● Activity:
For the entries below, the result should be an exact transcription of the lines from the one with "(R434, R454). -/" up to and including the one with "image : List Byte", and only those.

(Beginning of Given data)

-- ==== Sys2Proof/Machine/State.lean ====
section
/-!
DEFINITION. The state of the controller as plain data: every register, record, FIFO, buffer,
counter and mode the manual names, what is durable and what is not, the outputs of the last
command, and the queue of commands that wait. Numbers that name things (SN, TN, queue, line) are
natural numbers here; a map is a list of pairs in rising key order that lists no default value.
-/

namespace Sys2Proof.Machine

open Sys2Proof

/-- A finite map in canonical form: keys strictly rising, no entry equal to its default. -/
abbrev SMap (α : Type) := List (Nat × α)

/-- One copy per port (R87). -/
structure Per2 (α : Type) where
  a : α
  b : α
  deriving DecidableEq, Repr

/-- One copy per requester (R110, R820). -/
structure Per3 (α : Type) where
  a : α
  b : α
  sb : α
  deriving DecidableEq, Repr

/-! ### Sources and targets (PK, DL) -/

/-- STATE of a source record (Table PK-2). -/
inductive SrcState where
  | idle
  | pending
  | active
  deriving DecidableEq, Repr

/-- A source record (Table PK-2), its mask bit (DL.6) and its note queue (LB.5). AGE is kept as the
value `ageBase` of its target's claim counter when AGE was last 0 (R316). `carried` says that the
delivery claimed carried the head note, whose slot the EOI frees (R276); `noteHead` counts the notes freed, so that
note k of the queue is the (noteHead + k)-th that the source was given. -/
structure Source where
  state : SrcState
  rearm : Bool
  level : Bool
  noteLost : Bool
  target : Option Nat
  priority : Nat
  cls : Cls
  room : Nat
  holder : Option (Nat × Cls)
  ageBase : Nat
  mask : Bool
  carried : Bool
  noteHead : Nat
  notes : List (List Byte)
  deriving DecidableEq, Repr

/-- FlushState of a target (Table DU-7). -/
inductive Flush where
  | notMember
  | waiting
  | done
  | hung
  | reset
  deriving DecidableEq, Repr

/-- A target's record and its binding objects (Tables DL-1, DL-8, DL-18, DU-7). ENABLE is volatile:
recovery's target reset and first boot leave it 0 (R824). `warnArmed` says that the warning's raise
was applied, `warnClaimed` that a claim of it was accepted since (R625). -/
structure Target where
  room : Nat
  port : Port
  enable : Bool
  paneEnN : Bool
  paneEnF : Bool
  wdogEnN : Bool
  wdogEnF : Bool
  paneN : Nat
  paneF : Nat
  wakeNAddr : Nat
  wakeNData : Word
  wakeFAddr : Nat
  wakeFData : Word
  fallback : Option Nat
  thrN : Nat
  thrF : Nat
  louvreN : Nat
  louvreF : Nat
  warnMember : Bool
  flush : Flush
  warnArmed : Bool
  warnClaimed : Bool
  deriving DecidableEq, Repr

/-- The claim of a source's delivery, and what the delivery carries (R349, Table DL-11). -/
structure OfferData where
  sn : Nat
  priority : Nat
  room : Nat
  noteLost : Bool
  note : Option (List Byte)
  deriving DecidableEq, Repr

/-! ### Wired lines (WS) -/

/-- PinConfig (Table WS-7). -/
structure PinCfg where
  mode : Nat
  filter : Nat
  deriving DecidableEq, Repr

/-- LaneControl (Table WS-8). -/
structure LaneCfg where
  enable : Bool
  invert : Bool
  gapEdge : Bool
  stalePolicy : Nat
  timeout : Nat
  deriving DecidableEq, Repr

/-- STATE of a lane (Table WS-3). -/
inductive LaneState where
  | off
  | hunting
  | locked
  | stale
  deriving DecidableEq, Repr

/-- A lane's receiver: its held values, what the first applied frame after OFF, STALE or recovery owes (R242,
R251, R257), the good frame that would precede lock (R233), the flags' three copies and the counters. -/
structure Lane where
  state : LaneState
  lastSeq : Nat
  held : BitVec 64
  fromOff : Bool
  fromStale : Bool
  fromRecovery : Bool
  goodSeq : Option Nat
  resync : Bool
  enforced : Bool
  lastApplied : Nat
  pendingCtl : Option LaneCfg
  flags : Per3 (BitVec 8)
  framesApplied : Nat
  crcErrors : Nat
  codeErrors : Nat
  shortFrames : Nat
  longFrames : Nat
  framesMissed : Nat
  duplicates : Nat
  timeouts : Nat
  deriving DecidableEq, Repr

/-! ### Work queues and items (WQ, WI) -/

/-- How an item ended: its completion code, RESULT and STEP (R434, R454). -/
structure Ending where
  code : Nat
  result : List Byte
  step : Nat
  deriving DecidableEq, Repr

/-- What a taken item waits for. With its island's engine, inside a step (R431): its translation, its read, for its
earlier items to complete (`earlier`, R496, R500), its port (`port`, R448), or the banks that its read's records change
(`arrived`, R603); `readLost` marks a read whose completion a port reset discards, so that only its timeout ends it
(R771). Without the engine: the rest. -/
inductive ItemWait where
  | nothing
  | translation
  | read
  | readLost
  | arrived (bytes : List Byte)
  | port
  | earlier
  | staging
  | pieces
  | raises
  | root
  | fence (n : Nat)
  | write
  deriving DecidableEq, Repr

/-- A taken item: its context in the Queue island (R426), durable with its progress (R450). `step` is
the last step it began (0 before the first), `issued` says that the step which releases the queue
has been issued (R455), `held` that its completion is held (R544, R545), `recovered` that a power failure left it
(R450), `short` that some byte of an append had not reached its Ledger island at the cut (Table WI-14). -/
structure Item where
  slot : Nat
  entry : List Byte
  step : Nat
  issued : Bool
  wait : ItemWait
  pos : Nat
  count : Nat
  applied : Nat
  refused : Nat
  lastSn : Option Nat
  data : List Byte
  pieces : Nat
  clamped : Bool
  denied : Bool
  ending : Option Ending
  held : Bool
  recovered : Bool
  short : Bool
  deriving DecidableEq, Repr

/-- STATE of a queue (Table WQ-3). -/
inductive QState where
  | disabled
  | running
  | draining
  | stopped
  deriving DecidableEq, Repr

/-- The durable part of a queue: its configuration, indices and taken items (R449, R450). -/
structure Queue where
  evtIdleEn : Bool
  sizeLog2 : Nat
  modeC : Bool
  onchip : Bool
  port : Port
  room : Nat
  onchipKib : Nat
  interval : Nat
  ringBase : Nat
  prod : Nat
  cons : Nat
  take : Nat
  items : List Item
  deriving DecidableEq, Repr

/-- A record of the Fault Ledger (Table TF-11). -/
structure FaultRec where
  type : Nat
  path : Nat
  held : Bool
  abandoned : Bool
  room : Nat
  iova : Nat
  level : Nat
  queue : Option Nat
  index : Nat
  tn : Option Nat
  cls : Cls
  step : Nat
  epoch : Nat
  sequence : Nat
  image : List Byte
  tag : Nat
  kind : Nat
  deriving DecidableEq, Repr

/-- An entry fetched and not yet taken, owned or unowned (WQ.4); `fault` is the held fault of R843. -/
structure Fetched where
  slot : Nat
  owned : Bool
  bytes : List Byte
  fault : Option (Nat × Nat)
  deriving DecidableEq, Repr

/-- A ring-entry fetch outstanding: `sent` once its read was passed to the Link island, issued at `readAt` (R522); a
dropped one is discarded on arrival (WQ.11). -/
structure Fetch where
  slot : Nat
  owned : Bool
  sent : Bool
  dropped : Bool
  readAt : Option Nat
  deriving DecidableEq, Repr

/-- The volatile part of a queue: state, fetch window, events, stop registers, window staging. `idleOwed` says that a
drain has ended and the queue is not yet idle (R441); `readAt` is when its item's read was issued (R522). -/
structure QVol where
  state : QState
  recovered : Bool
  idleOwed : Bool
  readAt : Nat
  sampled : Nat
  lastTick : Nat
  window : List Fetched
  fetches : List Fetch
  specBlocked : List Nat
  event : Per3 (BitVec 3)
  stopIndex : Nat
  stopCause : Nat
  invalIndex : Nat
  invalValid : Bool
  itemsDone : Nat
  refetches : Nat
  specFaults : Nat
  waitTime : Nat
  entrySlot : Per2 Nat
  staging : Per2 (List Word)
  latch : Per2 (List Word)
  deriving DecidableEq, Repr

/-- A timer (WI.6): its next raise and, if periodic, its period, both in nanoseconds of `State.now`. -/
structure Timer where
  due : Nat
  period : Option Nat
  deriving DecidableEq, Repr

/-- A route record's named fields (Table WI-4), also a staged shadow route (R476). -/
structure Route where
  sn : Nat
  target : Option (Option Nat)
  priority : Option Nat
  cls : Option Cls
  room : Option Nat
  mask : Option Bool
  deriving DecidableEq, Repr

/-- The Swing staging area (R475): the Swing that holds it, the routes staged, and whether the
boundary has passed and the fold runs. -/
structure Swing where
  owner : Option (Nat × Nat)
  waiting : List (Nat × Nat)
  staged : List Route
  folding : Bool
  deriving DecidableEq, Repr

(End of Given data)

● Answer to the exercise:
/-- How an item ended: its completion code, RESULT and STEP (R434, R454). -/
structure Ending where
  code : Nat
  result : List Byte
  step : Nat
  deriving DecidableEq, Repr

/-- What a taken item waits for. With its island's engine, inside a step (R431): its translation, its read, for its
earlier items to complete (`earlier`, R496, R500), its port (`port`, R448), or the banks that its read's records change
(`arrived`, R603); `readLost` marks a read whose completion a port reset discards, so that only its timeout ends it
(R771). Without the engine: the rest. -/
inductive ItemWait where
  | nothing
  | translation
  | read
  | readLost
  | arrived (bytes : List Byte)
  | port
  | earlier
  | staging
  | pieces
  | raises
  | root
  | fence (n : Nat)
  | write
  deriving DecidableEq, Repr

/-- A taken item: its context in the Queue island (R426), durable with its progress (R450). `step` is
the last step it began (0 before the first), `issued` says that the step which releases the queue
has been issued (R455), `held` that its completion is held (R544, R545), `recovered` that a power failure left it
(R450), `short` that some byte of an append had not reached its Ledger island at the cut (Table WI-14). -/
structure Item where
  slot : Nat
  entry : List Byte
  step : Nat
  issued : Bool
  wait : ItemWait
  pos : Nat
  count : Nat
  applied : Nat
  refused : Nat
  lastSn : Option Nat
  data : List Byte
  pieces : Nat
  clamped : Bool
  denied : Bool
  ending : Option Ending
  held : Bool
  recovered : Bool
  short : Bool
  deriving DecidableEq, Repr

/-- STATE of a queue (Table WQ-3). -/
inductive QState where
  | disabled
  | running
  | draining
  | stopped
  deriving DecidableEq, Repr

/-- The durable part of a queue: its configuration, indices and taken items (R449, R450). -/
structure Queue where
  evtIdleEn : Bool
  sizeLog2 : Nat
  modeC : Bool
  onchip : Bool
  port : Port
  room : Nat
  onchipKib : Nat
  interval : Nat
  ringBase : Nat
  prod : Nat
  cons : Nat
  take : Nat
  items : List Item
  deriving DecidableEq, Repr

/-- A record of the Fault Ledger (Table TF-11). -/
structure FaultRec where
  type : Nat
  path : Nat
  held : Bool
  abandoned : Bool
  room : Nat
  iova : Nat
  level : Nat
  queue : Option Nat
  index : Nat
  tn : Option Nat
  cls : Cls
  step : Nat
  epoch : Nat
  sequence : Nat
  image : List Byte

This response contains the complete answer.